→ Exercise brief: Read the lines below. Copy out any that hold the string "Config".

→ Task inputs:
━━━━━━

-- ==== Sys2Proof/Decode.lean ====
section
/-! DEFINITION. The rows of spec/opcode_table.json give no bits, so no table word spells a command. The
commands that are requests are spelled by frames: this file reads the code and body of a frame into its
command, writes the code and body of a command, and examines a frame, by the catalogue and the layouts
of 10_the_planner_link.md (R196, R199, R206). -/

namespace Sys2Proof

/-- No row of the table gives bits, so no word spells a command (98_reader.md). -/
def decodeTableWord (_nbits _w : Nat) : Option Instr := none

/-! ### Numbers in bytes (R199) -/

/-- A number in k bytes, most significant first. -/
def putNum : Nat → Nat → List Byte
  | 0, _ => []
  | k + 1, n => BitVec.ofNat 8 (n / 256 ^ k) :: putNum k n

/-- The number in the first k bytes, with what was read before them, and the bytes left. -/
def takeNumFrom : Nat → Nat → List Byte → Option (Nat × List Byte)
  | 0, acc, bs => some (acc, bs)
  | _ + 1, _, [] => none
  | k + 1, acc, b :: bs => takeNumFrom k (acc * 256 + b.toNat) bs

/-- The number in the first k bytes, and the bytes left. -/
def takeNum (k : Nat) (bs : List Byte) : Option (Nat × List Byte) := takeNumFrom k 0 bs

/-- A signed byte in two's complement. -/
def putSigned (n : Int) : Byte := BitVec.ofInt 8 n

/-- The presence byte: one bit for each field that may be absent, the first in bit 0. -/
def presenceByte (l : List Bool) : Byte :=
  BitVec.ofNat 8 (l.foldr (fun b acc => 2 * acc + b.toNat) 0)

/-- A field that may be absent, by its presence bit. -/
def givenBy (presence i n : Nat) : Option Nat := if presence.testBit i then some n else none

/-- The number a field that may be absent is sent as. -/
def sentAs (o : Option Nat) : Nat := o.getD 0

/-- A body ends where its last field ends. -/
def ended {α : Type} (bs : List Byte) (x : α) : Option α := if bs.isEmpty then some x else none

/-- The starting index that a listing request carries last, or leaves out (R199). -/
def takeStart (bs : List Byte) : Option (Option Nat) :=
  match bs with
  | [] => some none
  | [b] => some (some b.toNat)
  | _ => none

/-! ### Lists of entries -/

/-- A stop entry: on-magnet in the high 9 bits, off-magnet in the next 9, sense index in the low 6. -/
def putStop (w : StopWiring) : List Byte := putNum 3 (w.onMagnet * 32768 + w.offMagnet * 64 + w.sense)

def takeStop (bs : List Byte) : Option (StopWiring × List Byte) := do
  let (n, bs) ← takeNum 3 bs
  some ({ onMagnet := n / 32768, offMagnet := n / 64 % 512, sense := n % 64 }, bs)

def putRoute (r : Route) : List Byte := putNum 1 r.division ++ [putSigned r.shift]

def takeRoute (bs : List Byte) : Option (Route × List Byte) := do
  let (d, bs) ← takeNum 1 bs
  match bs with
  | [] => none
  | b :: bs => some ({ division := d, shift := b.toInt }, bs)

def putDivisionEntry (e : DivisionEntry) : List Byte :=
  putNum 2 e.drawn.toNat ++ putNum 2 e.least ++ putNum 2 e.greatest

def takeDivisionEntry (bs : List Byte) : Option (DivisionEntry × List Byte) := do
  let (s, bs) ← takeNum 2 bs
  let (l, bs) ← takeNum 2 bs
  let (g, bs) ← takeNum 2 bs
  some ({ drawn := BitVec.ofNat 16 s, least := l, greatest := g }, bs)

/-- n entries, one after another. -/
def takeMany {α : Type} (one : List Byte → Option (α × List Byte)) :
    Nat → List Byte → Option (List α × List Byte)
  | 0, bs => some ([], bs)
  | n + 1, bs => do
    let (a, bs) ← one bs
    let (as, bs) ← takeMany one n bs
    some (a :: as, bs)

/-- A list of varying length: a count byte, then its entries. -/
def takeList {α : Type} (one : List Byte → Option (α × List Byte)) (bs : List Byte) :
    Option (List α × List Byte) := do
  let (n, bs) ← takeNum 1 bs
  takeMany one n bs

/-- A list of varying length, written. -/
def putList {α : Type} (one : α → List Byte) (l : List α) : List Byte :=
  putNum 1 l.length ++ l.flatMap one

/-! ### The bodies of the requests with more than plain numbers -/

def putDivisionArg (division : Nat) (a : DivisionArg) : List Byte :=
  [presenceByte [a.transport.isSome, a.articulation.isSome, a.repeatGap.isSome]] ++
  putNum 1 division ++ putNum 1 a.lowest ++ putNum 1 a.keys ++ putNum 2 a.firstOutput ++
  putNum 1 a.stopCount ++ putList putStop a.stops ++
  putNum 2 (sentAs a.transport) ++ putNum 1 (sentAs a.articulation) ++ putNum 1 (sentAs a.repeatGap) ++
  putNum 1 a.swell

def takeDivisionArg (bs : List Byte) : Option Instr := do
  let (pr, bs) ← takeNum 1 bs
  let (division, bs) ← takeNum 1 bs
  let (lowest, bs) ← takeNum 1 bs
  let (keys, bs) ← takeNum 1 bs
  let (firstOutput, bs) ← takeNum 2 bs
  let (stopCount, bs) ← takeNum 1 bs
  let (stops, bs) ← takeList takeStop bs
  let (transport, bs) ← takeNum 2 bs
  let (articulation, bs) ← takeNum 1 bs
  let (repeatGap, bs) ← takeNum 1 bs
  let (swell, bs) ← takeNum 1 bs
  ended bs (.divisionPut division
    { lowest := lowest, keys := keys, firstOutput := firstOutput, stopCount := stopCount, stops := stops,
      transport := givenBy pr 0 transport, articulation := givenBy pr 1 articulation,
      repeatGap := givenBy pr 2 repeatGap, swell := swell })

def putOrganArg (a : OrganArg) : List Byte :=
  putNum 1 a.minSpeak ++ putNum 2 a.cipherGuard ++ putNum 1 a.pulseTime ++ putNum 2 a.stopTimeout ++
  putNum 3 a.levelLow ++ putNum 3 a.levelHigh

def takeOrganArg (bs : List Byte) : Option Instr := do
  let (minSpeak, bs) ← takeNum 1 bs
  let (cipherGuard, bs) ← takeNum 2 bs
  let (pulseTime, bs) ← takeNum 1 bs
  let (stopTimeout, bs) ← takeNum 2 bs
  let (levelLow, bs) ← takeNum 3 bs
  let (levelHigh, bs) ← takeNum 3 bs
  ended bs (.organPut { minSpeak, cipherGuard, pulseTime, stopTimeout, levelLow, levelHigh })

def itemPresence (a : ItemArg) : Byte :=
  presenceByte [a.giveOutReg.isSome, a.tempo.isSome, (a.tempo.bind (·.least)).isSome,
    (a.tempo.bind (·.greatest)).isSome, a.introGap.isSome, a.verseGap.isSome]

def putItemArg (index : Nat) (a : ItemArg) : List Byte :=
  [itemPresence a] ++ putNum 1 index ++ putNum 2 a.tuneId ++ putNum 1 a.verseCount ++
  putNum 1 a.giveOutMode ++ putNum 1 (sentAs a.giveOutReg) ++ putList (putNum 1) a.verseRegs ++
  putNum 1 a.amenFlag ++ putNum 3 (sentAs (a.tempo.map (·.period))) ++
  putNum 3 (sentAs (a.tempo.bind (·.least))) ++ putNum 3 (sentAs (a.tempo.bind (·.greatest))) ++
  putNum 1 a.endAction ++ putNum 2 (sentAs a.introGap) ++ putNum 2 (sentAs a.verseGap)

def takeItemArg (bs : List Byte) : Option (Nat × ItemArg) := do
  let (pr, bs) ← takeNum 1 bs
  let (index, bs) ← takeNum 1 bs
  let (tuneId, bs) ← takeNum 2 bs
  let (verseCount, bs) ← takeNum 1 bs
  let (giveOutMode, bs) ← takeNum 1 bs
  let (giveOutReg, bs) ← takeNum 1 bs
  let (verseRegs, bs) ← takeList (takeNum 1) bs
  let (amenFlag, bs) ← takeNum 1 bs
  let (period, bs) ← takeNum 3 bs
  let (least, bs) ← takeNum 3 bs
  let (greatest, bs) ← takeNum 3 bs
  let (endAction, bs) ← takeNum 1 bs
  let (introGap, bs) ← takeNum 2 bs
  let (verseGap, bs) ← takeNum 2 bs
  ended bs (index,
    { tuneId := tuneId, verseCount := verseCount, giveOutMode := giveOutMode,
      giveOutReg := givenBy pr 0 giveOutReg, verseRegs := verseRegs, amenFlag := amenFlag,
      tempo := if pr.testBit 1 then
        some { period := period, least := givenBy pr 2 least, greatest := givenBy pr 3 greatest } else none,
      endAction := endAction, introGap := givenBy pr 4 introGap, verseGap := givenBy pr 5 verseGap })

def putRegistration (r : Registration) : List Byte :=
  r.divisions.flatMap putDivisionEntry ++ r.voices.flatMap (putList putRoute)

def takeRegPut (bs : List Byte) : Option Instr := do
  let (index, bs) ← takeNum 1 bs
  let (divisions, bs) ← takeMany takeDivisionEntry Config.divisionPlaces bs
  let (voices, bs) ← takeMany (takeList takeRoute) Config.voices bs
  ended bs (.regPut index { divisions, voices })

def putMicArg (channel : Nat) (a : MicArg) : List Byte :=
  putNum 1 channel ++ putNum 1 a.enabled ++ putNum 1 a.acousticDelay ++ putNum 1 a.rise ++ putNum 3 a.floor ++
  putNum 2 a.refractory ++ putNum 1 a.ratio ++ putNum 1 a.confirm

def takeMicPut (bs : List Byte) : Option Instr := do
  let (channel, bs) ← takeNum 1 bs
  let (enabled, bs) ← takeNum 1 bs
  let (acousticDelay, bs) ← takeNum 1 bs
  let (rise, bs) ← takeNum 1 bs
  let (floor, bs) ← takeNum 3 bs
  let (refractory, bs) ← takeNum 2 bs
  let (ratio, bs) ← takeNum 1 bs
  let (confirm, bs) ← takeNum 1 bs
  ended bs (.micPut channel { enabled, acousticDelay, rise, floor, refractory, ratio, confirm })

def putTrackArg (a : TrackArg) : List Byte :=
  putNum 1 a.phaseGain ++ putNum 1 a.tempoGain ++ putNum 1 a.stepLimit ++ putNum 1 a.missLimit ++
  putNum 1 a.window ++ putNum 2 a.breath ++ putNum 1 a.holdFactor

def takeTrackPut (bs : List Byte) : Option Instr := do
  let (phaseGain, bs) ← takeNum 1 bs
  let (tempoGain, bs) ← takeNum 1 bs
  let (stepLimit, bs) ← takeNum 1 bs
  let (missLimit, bs) ← takeNum 1 bs
  let (window, bs) ← takeNum 1 bs
  let (breath, bs) ← takeNum 2 bs
  let (holdFactor, bs) ← takeNum 1 bs
  ended bs (.trackPut { phaseGain, tempoGain, stepLimit, missLimit, window, breath, holdFactor })

/-- A starting index goes with part 3 alone (R128): with another part its byte makes the body one too long, which
R196 answers BAD_FRAME. That is the model's choice (log 47). -/
def takeTrackQuery (bs : List Byte) : Option Instr := do
  let (part, bs) ← takeNum 1 bs
  let start ← takeStart bs
  if part = 3 ∨ start = none then some (.trackQuery part start) else none

/-- A form byte that is neither 0 nor 1 is a request of its own, refused BAD_ARGUMENT, when the body
is as long as one of the two forms (R199, log 31). -/
def badFormOk (rest : List Byte) : Bool := decide (rest.length = 1) || decide (rest.length = 2)

def putTuneRef : TuneRef → List Byte
  | .byId t => 0#8 :: putNum 2 t
  | .byEntry e => 1#8 :: putNum 1 e
  | .badForm f rest => f :: rest

def takeTuneQuery (bs : List Byte) : Option Instr :=
  match bs with
  | [] => none
  | f :: rest =>
    if f = 0#8 then do
      let (t, bs) ← takeNum 2 rest
      ended bs (.tuneQuery (.byId t))
    else if f = 1#8 then do
      let (e, bs) ← takeNum 1 rest
      ended bs (.tuneQuery (.byEntry e))
    else if badFormOk rest then some (.tuneQuery (.badForm f rest)) else none

def putKeyRef : KeyRef → List Byte
  | .bySlot n => 0#8 :: putNum 1 n
  | .byKey d k => 1#8 :: (putNum 1 d ++ putNum 1 k)
  | .badForm f rest => f :: rest

def takeKeyRef (bs : List Byte) : Option KeyRef :=
  match bs with
  | [] => none
  | f :: rest =>
    if f = 0#8 then do
      let (n, bs) ← takeNum 1 rest
      ended bs (.bySlot n)
    else if f = 1#8 then do
      let (d, bs) ← takeNum 1 rest
      let (k, bs) ← takeNum 1 bs
      ended bs (.byKey d k)
    else if badFormOk rest then some (.badForm f rest) else none

/-! ### Requests of one or two plain numbers -/

def takeOne (k : Nat) (make : Nat → Instr) (bs : List Byte) : Option Instr := do
  let (n, bs) ← takeNum k bs
  ended bs (make n)

def takeTwo (j k : Nat) (make : Nat → Nat → Instr) (bs : List Byte) : Option Instr := do
  let (m, bs) ← takeNum j bs
  let (n, bs) ← takeNum k bs
  ended bs (make m n)

def takeThree (i j k : Nat) (make : Nat → Nat → Nat → Instr) (bs : List Byte) : Option Instr := do
  let (l, bs) ← takeNum i bs
  let (m, bs) ← takeNum j bs
  let (n, bs) ← takeNum k bs
  ended bs (make l m n)

def takeStopsQuery (bs : List Byte) : Option Instr := do
  let (d, bs) ← takeNum 1 bs
  let start ← takeStart bs
  some (.stopsQuery d start)

/-- TUNE DATA takes a body of 1 to 48 bytes, all of them image (R196). -/
def takeTuneData (bs : List Byte) : Option Instr :=
  if 1 ≤ bs.length ∧ bs.length ≤ 48 then some (.tuneData bs) else none

/-! ### The catalogue (10.4) -/

/-- The body of a request that has this code; none when the body's length is not one the code takes. -/
def readBody (code : Nat) (bs : List Byte) : Option Instr :=
  match code with
  | 0x01 => ended bs .status
  | 0x02 => ended bs .reset
  | 0x08 => takeDivisionArg bs
  | 0x09 => takeOne 1 .divisionClear bs
  | 0x0A => takeOne 1 .divisionQuery bs
  | 0x0B => takeOrganArg bs
  | 0x0C => ended bs .survey
  | 0x10 => takeTwo 2 2 .tuneOpen bs
  | 0x11 => takeTuneData bs
  | 0x12 => takeOne 2 .tuneAbort bs
  | 0x13 => takeOne 2 .tuneRetire bs
  | 0x14 => takeTuneQuery bs
  | 0x15 => ended bs .loadResult
  | 0x18 => (takeItemArg bs).map (fun x => .itemPut x.1 x.2)
  | 0x19 => (takeItemArg bs).map (fun x => .itemReplace x.1 x.2)
  | 0x1A => takeOne 1 .itemRemove bs
  | 0x1B => takeOne 1 .itemQuery bs
  | 0x1C => takeRegPut bs
  | 0x1D => takeOne 1 .regQuery bs
  | 0x20 => takeMicPut bs
  | 0x21 => takeOne 1 .micQuery bs
  | 0x22 => takeTwo 1 1 .matchPut bs
  | 0x23 => takeTrackPut bs
  | 0x24 => takeTrackQuery bs
  | 0x28 => takeTwo 1 1 .play bs
  | 0x29 => ended bs .stopItem
  | 0x2A => ended bs .cancelAll
  | 0x2B => takeOne 2 .readerPut bs
  | 0x30 => (takeKeyRef bs).map .keyLookup
  | 0x31 => (takeStart bs).map .keyList
  | 0x32 => takeThree 1 1 2 .keySound bs
  | 0x33 => (takeKeyRef bs).map .keyRelease
  | 0x34 => takeOne 1 .keyHold bs
  | 0x38 => takeOne 1 .stopsApply bs
  | 0x39 => takeStopsQuery bs
  | 0x3A => takeTwo 1 1 .swellPut bs
  | 0x40 => ended bs .eventsRead
  | 0x41 => takeOne 3 (fun n => .eventsAck (BitVec.ofNat 24 n)) bs
  | 0x42 => takeOne 3 (fun n => .eventsMask (BitVec.ofNat 24 n)) bs
  | 0x43 => takeOne 3 (fun n => .eventsForce (BitVec.ofNat 24 n)) bs
  | 0x48 => (takeStart bs).map .countersRead
  | 0x49 => ended bs .countersClear
  | _ => none

/-- The codes of the catalogue (10.4). -/
def requestCodes : List Nat :=
  [0x01, 0x02, 0x08, 0x09, 0x0A, 0x0B, 0x0C, 0x10, 0x11, 0x12, 0x13, 0x14, 0x15, 0x18, 0x19, 0x1A, 0x1B,
   0x1C, 0x1D, 0x20, 0x21, 0x22, 0x23, 0x24, 0x28, 0x29, 0x2A, 0x2B, 0x30, 0x31, 0x32, 0x33, 0x34, 0x38,
   0x39, 0x3A, 0x40, 0x41, 0x42, 0x43, 0x48, 0x49]

/-- The starting index as it is sent, if it is. -/
def putStart : Option Nat → List Byte
  | none => []
  | some n => putNum 1 n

━━━━━━

→ Worked solution:
  let (divisions, bs) ← takeMany takeDivisionEntry Config.divisionPlaces bs
  let (voices, bs) ← takeMany (takeList takeRoute) Config.voices bs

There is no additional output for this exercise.